* TO DO
Only one stretch of the records below is wanted: the lines from the one holding "E.portEthPausedClasses slot 0" through the one holding "def State.laneIdle (s". Return it exactly, both ends included.

* TASK MATERIAL
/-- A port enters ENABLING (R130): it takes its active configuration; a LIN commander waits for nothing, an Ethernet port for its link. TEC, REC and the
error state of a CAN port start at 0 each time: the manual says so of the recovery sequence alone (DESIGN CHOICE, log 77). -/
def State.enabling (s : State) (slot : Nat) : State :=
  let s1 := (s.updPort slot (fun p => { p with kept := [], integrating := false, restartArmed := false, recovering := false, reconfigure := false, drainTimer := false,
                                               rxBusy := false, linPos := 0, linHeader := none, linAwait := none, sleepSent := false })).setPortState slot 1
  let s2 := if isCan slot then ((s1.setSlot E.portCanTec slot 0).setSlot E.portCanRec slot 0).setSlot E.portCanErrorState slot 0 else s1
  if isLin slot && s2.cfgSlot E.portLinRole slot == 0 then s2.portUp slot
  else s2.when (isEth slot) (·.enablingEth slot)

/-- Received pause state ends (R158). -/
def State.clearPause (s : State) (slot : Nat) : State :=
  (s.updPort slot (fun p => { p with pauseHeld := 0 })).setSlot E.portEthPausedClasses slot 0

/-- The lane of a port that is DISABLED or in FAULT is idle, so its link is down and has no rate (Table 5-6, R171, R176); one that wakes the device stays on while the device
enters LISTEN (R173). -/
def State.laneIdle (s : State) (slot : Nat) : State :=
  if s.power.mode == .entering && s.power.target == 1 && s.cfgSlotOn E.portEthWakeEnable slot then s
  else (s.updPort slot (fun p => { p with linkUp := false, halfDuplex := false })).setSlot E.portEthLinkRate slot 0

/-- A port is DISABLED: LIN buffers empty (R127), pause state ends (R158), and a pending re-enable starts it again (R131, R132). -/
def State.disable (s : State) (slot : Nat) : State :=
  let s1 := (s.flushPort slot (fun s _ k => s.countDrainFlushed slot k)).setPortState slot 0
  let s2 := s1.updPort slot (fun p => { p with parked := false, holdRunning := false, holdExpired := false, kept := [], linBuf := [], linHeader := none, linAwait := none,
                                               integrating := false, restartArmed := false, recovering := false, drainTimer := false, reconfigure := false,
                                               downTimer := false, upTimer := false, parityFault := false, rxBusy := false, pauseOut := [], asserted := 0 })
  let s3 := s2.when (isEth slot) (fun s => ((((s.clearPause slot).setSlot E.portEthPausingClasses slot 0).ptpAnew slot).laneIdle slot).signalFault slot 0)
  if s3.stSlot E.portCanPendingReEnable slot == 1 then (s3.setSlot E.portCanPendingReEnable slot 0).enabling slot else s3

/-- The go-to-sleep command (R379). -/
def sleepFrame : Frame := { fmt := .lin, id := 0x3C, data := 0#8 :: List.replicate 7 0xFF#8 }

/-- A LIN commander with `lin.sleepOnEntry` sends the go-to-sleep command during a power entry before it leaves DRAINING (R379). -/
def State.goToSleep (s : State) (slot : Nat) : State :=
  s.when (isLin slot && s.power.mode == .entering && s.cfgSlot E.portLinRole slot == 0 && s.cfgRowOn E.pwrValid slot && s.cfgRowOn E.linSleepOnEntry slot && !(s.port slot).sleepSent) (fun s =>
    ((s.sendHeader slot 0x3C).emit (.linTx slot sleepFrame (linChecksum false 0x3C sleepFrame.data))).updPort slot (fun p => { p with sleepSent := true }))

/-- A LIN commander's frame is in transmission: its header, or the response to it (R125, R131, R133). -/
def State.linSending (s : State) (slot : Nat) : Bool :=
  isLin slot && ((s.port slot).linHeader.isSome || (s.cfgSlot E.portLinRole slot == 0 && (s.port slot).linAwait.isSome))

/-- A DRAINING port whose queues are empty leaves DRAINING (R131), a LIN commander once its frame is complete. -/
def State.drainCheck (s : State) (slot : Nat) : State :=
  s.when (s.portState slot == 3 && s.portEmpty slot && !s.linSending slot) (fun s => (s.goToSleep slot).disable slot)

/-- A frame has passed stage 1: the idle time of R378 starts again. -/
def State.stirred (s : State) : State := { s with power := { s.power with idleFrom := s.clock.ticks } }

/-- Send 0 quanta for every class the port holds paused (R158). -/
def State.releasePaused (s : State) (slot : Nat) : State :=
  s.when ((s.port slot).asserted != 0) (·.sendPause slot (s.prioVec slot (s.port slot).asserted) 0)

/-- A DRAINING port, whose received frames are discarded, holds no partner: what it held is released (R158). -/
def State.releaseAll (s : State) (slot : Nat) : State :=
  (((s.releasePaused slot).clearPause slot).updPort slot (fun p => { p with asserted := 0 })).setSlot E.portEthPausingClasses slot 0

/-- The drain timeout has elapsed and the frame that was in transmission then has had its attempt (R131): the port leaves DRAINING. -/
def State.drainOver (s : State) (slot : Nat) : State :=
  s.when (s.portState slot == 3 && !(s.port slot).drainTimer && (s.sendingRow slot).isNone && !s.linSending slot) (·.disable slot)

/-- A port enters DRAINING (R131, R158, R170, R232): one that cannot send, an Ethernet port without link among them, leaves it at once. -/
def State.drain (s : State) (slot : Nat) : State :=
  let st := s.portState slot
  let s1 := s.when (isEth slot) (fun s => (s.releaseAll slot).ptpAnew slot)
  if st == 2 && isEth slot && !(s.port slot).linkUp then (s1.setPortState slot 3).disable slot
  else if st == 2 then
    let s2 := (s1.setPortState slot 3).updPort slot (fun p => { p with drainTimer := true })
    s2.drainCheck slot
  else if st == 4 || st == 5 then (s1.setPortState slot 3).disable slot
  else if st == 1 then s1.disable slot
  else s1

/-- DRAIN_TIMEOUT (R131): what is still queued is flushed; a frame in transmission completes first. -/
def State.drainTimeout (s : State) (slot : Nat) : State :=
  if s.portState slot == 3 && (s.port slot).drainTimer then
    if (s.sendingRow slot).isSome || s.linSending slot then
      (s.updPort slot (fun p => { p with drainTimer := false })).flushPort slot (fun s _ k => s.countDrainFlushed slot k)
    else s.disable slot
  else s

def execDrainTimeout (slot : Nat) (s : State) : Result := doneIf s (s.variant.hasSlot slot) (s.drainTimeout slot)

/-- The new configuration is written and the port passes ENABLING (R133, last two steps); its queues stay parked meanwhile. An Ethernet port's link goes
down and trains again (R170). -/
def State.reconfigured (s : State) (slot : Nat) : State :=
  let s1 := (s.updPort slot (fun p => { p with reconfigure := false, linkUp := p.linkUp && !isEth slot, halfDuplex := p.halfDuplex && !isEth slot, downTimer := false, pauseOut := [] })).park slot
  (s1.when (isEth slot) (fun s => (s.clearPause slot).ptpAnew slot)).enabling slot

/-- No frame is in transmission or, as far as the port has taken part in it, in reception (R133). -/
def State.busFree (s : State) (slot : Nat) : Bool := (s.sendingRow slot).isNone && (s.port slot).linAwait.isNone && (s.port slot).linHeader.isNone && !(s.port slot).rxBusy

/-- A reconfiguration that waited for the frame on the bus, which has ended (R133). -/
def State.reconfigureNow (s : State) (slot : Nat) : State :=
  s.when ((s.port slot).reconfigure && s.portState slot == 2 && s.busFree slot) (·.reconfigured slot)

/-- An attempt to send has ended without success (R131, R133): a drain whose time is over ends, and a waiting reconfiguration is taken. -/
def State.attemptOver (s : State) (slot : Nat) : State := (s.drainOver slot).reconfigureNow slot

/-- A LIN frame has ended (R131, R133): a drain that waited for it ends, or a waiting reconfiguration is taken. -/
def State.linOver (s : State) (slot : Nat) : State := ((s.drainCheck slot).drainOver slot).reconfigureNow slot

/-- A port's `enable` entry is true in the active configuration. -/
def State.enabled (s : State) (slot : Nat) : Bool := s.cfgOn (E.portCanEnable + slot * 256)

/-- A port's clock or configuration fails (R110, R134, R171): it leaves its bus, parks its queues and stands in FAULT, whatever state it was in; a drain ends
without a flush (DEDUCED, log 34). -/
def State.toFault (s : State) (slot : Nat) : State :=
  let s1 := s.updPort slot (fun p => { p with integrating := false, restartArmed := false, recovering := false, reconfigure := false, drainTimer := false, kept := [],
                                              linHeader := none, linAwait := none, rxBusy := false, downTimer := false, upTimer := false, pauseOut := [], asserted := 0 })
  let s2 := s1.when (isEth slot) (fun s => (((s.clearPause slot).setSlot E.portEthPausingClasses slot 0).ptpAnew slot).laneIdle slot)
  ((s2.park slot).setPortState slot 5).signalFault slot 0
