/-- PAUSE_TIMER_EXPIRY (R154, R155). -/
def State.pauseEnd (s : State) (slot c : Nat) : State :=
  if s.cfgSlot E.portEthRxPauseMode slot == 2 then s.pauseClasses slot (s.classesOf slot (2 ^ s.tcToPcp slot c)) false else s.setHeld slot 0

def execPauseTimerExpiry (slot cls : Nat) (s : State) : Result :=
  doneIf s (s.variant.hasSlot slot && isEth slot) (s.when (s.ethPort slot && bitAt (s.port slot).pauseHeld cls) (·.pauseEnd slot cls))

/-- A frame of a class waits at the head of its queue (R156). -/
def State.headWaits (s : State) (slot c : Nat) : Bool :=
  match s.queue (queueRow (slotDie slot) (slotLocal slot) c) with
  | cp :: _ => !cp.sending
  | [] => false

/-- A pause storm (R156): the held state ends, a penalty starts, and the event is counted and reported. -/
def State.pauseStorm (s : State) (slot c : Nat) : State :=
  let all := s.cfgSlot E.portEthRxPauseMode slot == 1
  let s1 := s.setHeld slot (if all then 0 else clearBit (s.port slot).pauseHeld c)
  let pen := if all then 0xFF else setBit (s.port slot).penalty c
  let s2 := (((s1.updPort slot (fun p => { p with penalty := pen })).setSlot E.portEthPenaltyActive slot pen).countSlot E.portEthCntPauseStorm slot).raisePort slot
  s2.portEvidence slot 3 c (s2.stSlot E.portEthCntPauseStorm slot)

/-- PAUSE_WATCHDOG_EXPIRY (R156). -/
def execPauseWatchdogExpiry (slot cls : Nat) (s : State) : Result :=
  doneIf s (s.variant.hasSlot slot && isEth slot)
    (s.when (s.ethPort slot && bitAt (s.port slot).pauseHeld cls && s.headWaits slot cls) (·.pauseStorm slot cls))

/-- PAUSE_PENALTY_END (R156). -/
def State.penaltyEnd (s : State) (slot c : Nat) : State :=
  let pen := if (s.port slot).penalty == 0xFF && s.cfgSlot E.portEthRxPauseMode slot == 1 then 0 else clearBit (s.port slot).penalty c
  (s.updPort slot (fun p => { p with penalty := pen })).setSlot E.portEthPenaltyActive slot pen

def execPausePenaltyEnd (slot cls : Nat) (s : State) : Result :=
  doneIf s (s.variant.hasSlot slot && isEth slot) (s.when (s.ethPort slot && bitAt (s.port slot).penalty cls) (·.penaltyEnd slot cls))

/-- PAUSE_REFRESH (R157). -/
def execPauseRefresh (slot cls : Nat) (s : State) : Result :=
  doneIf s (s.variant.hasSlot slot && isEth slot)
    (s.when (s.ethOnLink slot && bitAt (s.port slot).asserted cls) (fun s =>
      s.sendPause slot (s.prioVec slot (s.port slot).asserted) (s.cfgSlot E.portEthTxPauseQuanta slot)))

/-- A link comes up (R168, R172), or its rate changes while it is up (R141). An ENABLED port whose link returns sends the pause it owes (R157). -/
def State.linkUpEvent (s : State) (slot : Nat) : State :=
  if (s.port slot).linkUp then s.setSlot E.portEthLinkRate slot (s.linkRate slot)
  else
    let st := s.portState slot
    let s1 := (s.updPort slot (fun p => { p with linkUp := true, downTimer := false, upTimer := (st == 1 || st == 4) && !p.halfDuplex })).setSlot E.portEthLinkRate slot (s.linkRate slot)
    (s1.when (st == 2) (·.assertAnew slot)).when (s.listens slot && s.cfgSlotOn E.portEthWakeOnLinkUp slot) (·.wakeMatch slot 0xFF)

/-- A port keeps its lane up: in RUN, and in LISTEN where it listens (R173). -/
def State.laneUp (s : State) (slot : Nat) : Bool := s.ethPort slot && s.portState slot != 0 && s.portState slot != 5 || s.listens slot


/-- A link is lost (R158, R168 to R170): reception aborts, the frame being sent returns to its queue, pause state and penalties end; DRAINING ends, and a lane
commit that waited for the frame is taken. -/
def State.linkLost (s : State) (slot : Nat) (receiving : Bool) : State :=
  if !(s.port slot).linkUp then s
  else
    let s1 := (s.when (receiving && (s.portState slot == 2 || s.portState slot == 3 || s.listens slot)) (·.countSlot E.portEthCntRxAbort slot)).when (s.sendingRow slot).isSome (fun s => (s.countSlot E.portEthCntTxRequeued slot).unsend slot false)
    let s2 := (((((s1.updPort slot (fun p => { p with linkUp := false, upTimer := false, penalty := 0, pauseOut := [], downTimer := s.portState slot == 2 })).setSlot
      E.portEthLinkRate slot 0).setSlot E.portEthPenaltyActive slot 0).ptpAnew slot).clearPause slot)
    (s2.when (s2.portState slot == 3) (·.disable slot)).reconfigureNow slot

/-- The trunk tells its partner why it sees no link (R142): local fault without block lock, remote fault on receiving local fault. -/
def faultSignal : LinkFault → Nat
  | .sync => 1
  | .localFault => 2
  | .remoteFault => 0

* RESULT OF THE EXERCISE
  (s.updPort slot (fun p => { p with pauseHeld := 0 })).setSlot E.portEthPausedClasses slot 0

/-- The lane of a port that is DISABLED or in FAULT is idle, so its link is down and has no rate (Table 5-6, R171, R176); one that wakes the device stays on while the device
enters LISTEN (R173). -/
def State.laneIdle (s : State) (slot : Nat) : State :=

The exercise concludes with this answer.